Wergosum's Random Blog | Statistical Vs. agronomic significance in crop monitoring and forecasting

We all develop rules of thumb that help us make operational decisions. One of my personal rules is that “agronomic significance” comes before “statistical significance”. For instance, when assessing regression coefficients, I would discard some of them regardless of their statistical significance if they don’t make agronomic sense. An example would be a negative relation between sunshine and irrigated rice yield. The occurrence is not “impossible”, but it is very unlikely, and certainly deserves a critical examination of data and statistics! Similar situations do occur now and then: This little post focuses on a related issue when decisions have to be taken based on short time series.

About the length of time series required for agronomic analyses, my empirical rule is that we should adopt a period that is between 12 and 15 years. Why? Because the 30 years statisticians (and, in their wake, climatologists) are so fond of (for good “statistial reasons”) are usually far too long for any meaningful agronomic analysis.

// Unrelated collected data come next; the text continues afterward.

theorem test_wit_RecordsReachTheHost :
    (∃ (s : State) (e : Arising), s.flt.arising = [e] ∧ s.host.msgs = [] ∧ s.host.evq.canTake = true ∧ s.host.evq.heldRecs = [] ∧ s.domainUp 6 = true)
    ∧ (∃ (s : State) (e : Arising), s.flt.arising = [e] ∧ s.host.msgs = [] ∧ s.host.evq.canTake = false ∧ s.host.evq.heldRecs.length < 256)
    ∧ (∃ (s : State) (e : Arising), s.flt.arising = [e] ∧ s.host.msgs = [] ∧ s.host.evq.heldRecs ≠ [] ∧ 256 ≤ s.host.evq.heldRecs.length)
    ∧ (∃ s : State, s.host.ringsRunning = true ∧ s.host.muted = false ∧ s.domainUp 6 = true ∧ (s.cq (s.sq 15).cq).enable = true ∧ (s.sq 15).cq < s.host.cq.length)
    ∧ ∃ s : State, (s.cq (s.sq 0).cq).enable = false := by
  refine ⟨⟨{ flt := { arising := [{}] }, pwr := { locked := 0xFFF }, host := { evq := { started := true, tail := 15 } } }, {}, by decide⟩,
    ⟨{ flt := { arising := [{}] } }, {}, by decide⟩, ⟨{ flt := { arising := [{}] }, host := { evq := { heldRecs := List.replicate 256 [] } } }, {}, by decide +kernel⟩,
    ⟨{ pwr := { locked := 0xFFF }, host := { ringsRunning := true, cq := [{ enable := true }] } }, by decide⟩, ⟨{}, by decide⟩⟩

def witRing (n : Nat) : State :=
  { pwr := { opState := .operate, locked := 0xFFF }
    host := { ringsRunning := true, c0Tags := 16, cq := [{ enable := true }]
              sq := List.replicate n {} ++ [{ enable := true, state := .enabled, tail := { index := 1 }, bucket := 8000000 }] } }

theorem test_wit_DescriptorChecksInOrder :
    canFetch {} 0 = false ∧ canFetch (witRing 12) 12 = true ∧ (5 : Half) ≠ ((witRing 12).sq 12).expSeq
    ∧ (let d : Desc := { ring := 12, cls := 3, tag := 16, opcode := 1 }
       opcodeDefined d.opcode.toNat = true ∧ d.opcode.toNat ≠ nopInfo.code)
    ∧ (let d : Desc := { ring := 12, cls := 3, tag := 16, barrier := true }
       let s : State := { witRing 12 with host := { (witRing 12).host with inflight := [{ ring := 12, tag := 17 }], sq := List.replicate 12 {} ++ [{ waiting := some d }] } }
       d.opcode.toNat = nopInfo.code ∧ (s.sq 12).waiting = some d ∧ ringBusy s 12 d.tag = true)
    ∧ (let d : Desc := { ring := 12, cls := 3, devAddr := 1 }
       d.seq = ((witRing 12).sq 12).expSeq ∧ d.devAddr.toNat ≠ (witRing 12).deviceAddr ∧ ((witRing 12).sq 12).waiting ≠ some d)
    ∧ (let d : Desc := { ring := 12, cls := 3, tag := 16, rsv1 := 1 }
       d.devAddr.toNat = (witRing 12).deviceAddr ∧ rsvBitsOk nopInfo d = false)
    ∧ (let d : Desc := { ring := 12, cls := 3, tag := 16, opcode := 0x7F }
       rsvBitsOk nopInfo d = true ∧ opcodeDefined d.opcode.toNat = false)
    ∧ (let d : Desc := { ring := 12, cls := 2, tag := 16 }
       rsvBitsOk nopInfo d = true ∧ opcodeDefined d.opcode.toNat = true ∧ d.cls.toNat ≠ ringClass d.ring)
    ∧ (let d : Desc := { ring := 12, cls := 3, tag := 15 }
       d.cls.toNat = ringClass d.ring ∧ (∀ c, nopInfo.cls = some c → d.cls.toNat = c) ∧ tagRangeOk (witRing 12) d = false)
    ∧ (let d : Desc := { ring := 12, cls := 3, tag := 16 }
       tagRangeOk (witRing 12) d = true ∧ tagInFlight (witRing 12) d.tag = false ∧ ringClass d.ring ≠ 0
        ∧ tagInFlight { (witRing 12) with host := { (witRing 12).host with inflight := [{ tag := 16 }] } } d.tag = true)
    ∧ (let d : Desc := { ring := 0, cls := 0, tag := 15 }
       tagRangeOk (witRing 0) d = true ∧ ringClass d.ring = 0 ∧ tagInFlight (witRing 0) d.tag = false
        ∧ million ≤ (((takeDesc d.ring (witRing 0)).modSq d.ring (refill (witRing 0).now)).sq d.ring).bucket)
    ∧ (let s : State := { (witRing 0) with host := { (witRing 0).host with sq := [{ enable := true, state := .enabled, tail := { index := 1 }, bucket := 999999 }] } }
       canFetch s 0 = true ∧ (((takeDesc 0 s).modSq 0 (refill s.now)).sq 0).bucket < million)
    ∧ stateOk safeExitInfo (witRing 0) = false ∧ stateOk nopInfo (witRing 0) = true
    ∧ gridCapInfo.acc = .authority ∧ ({ witRing 0 with pair := { auth := false }, pwr := { straps := { pairPresent := false } } } : State).acceptsA = false
    ∧ canSendInfo.acc = .token ∧ (witRing 0).leaseHere = true ∧ nopInfo.acc = .unit := by
  refine ⟨?_, ?_, ?_, ?_, ?_, ?_, ?_, ?_, ?_, ?_, ?_, ?_, ?_, ?_, ?_, ?_, ?_, ?_, ?_, ?_⟩
  all_goals first | decide +kernel | (refine ⟨?_, ?_, ?_⟩ <;> first | decide +kernel | (intro c h; cases h))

Everything changes in 30 years:

Farmers are replaced by their sons, or daughters if you are in some parts of Africa (30 years is a “generation”)
Agricultural policies go through several cycles (EC orders to plant fruit trees, and then to uproot them)
The overall economy and national and international market conditions can take unsuspected and unexpected turns (think of the 2008 food price rise!)
New crop varieties are developed (ever heard of GMO’s?)
Farmers modify their practices (irrigation techniques, fertiliser type and application method, phytosanitary products)
Fashions come and go (dry planting Vs wet planting, World Bank thinking on farm subsidies, statistical sampling techniques) etc.

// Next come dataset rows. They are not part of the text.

-- ==== Sys2Proof/WellFormed.lean ====
section
/-! DEFINITION. Well-formed commands: the one operand check that the syntax does not already make, the symbol range
(spec/30_encoding.md rules R101, R106). -/

namespace Sys2Proof

/-- A symbol operand must be below 2^SYM_W (R106); BIT and IDX take every value of their fields (R101, R102). -/
def Instr.wellFormed (cfg : Config) : Instr → Bool
  | .nop => true
  | .clear => true
  | .loadSym sym => decide (sym.toNat < 2 ^ cfg.symW)
  | .buildSf => true
  | .buildHuff => true
  | .enc sym => decide (sym.toNat < 2 ^ cfg.symW)
  | .decBit _ => true
  | .decEnd => true
  | .query _ => true

end Sys2Proof
end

As a result, I prefer to use a period that’s sufficiently short to avoid many of the listed issues, but yet sufficiently long to have some statistical weight. This applies, in particular to yield and production trends. Trends incorporate many factors. Five years is really too short to meaningfully assess a trend, because this is about the time it takes for agricultural policies to be adopted by the farming

Iranian wheat production trends between 1993-2002 (red triangles, decreasing 168000 tons per year), 2003-2012 (green lozenges, decreasing 74000 tons/year) and 1993-2012 (yellow circles, increasing 198000 tons/year). The statistical significance is usually low: R-squared is 0.027 for 1993-2002 and 0.057 for 2003-2012, but 0.25 for the whole time series from 1993 to 2012. Graph based on data downloaded from FAOSTAT (http://faostat3.fao.org/faostat-gateway/go/to/home/E)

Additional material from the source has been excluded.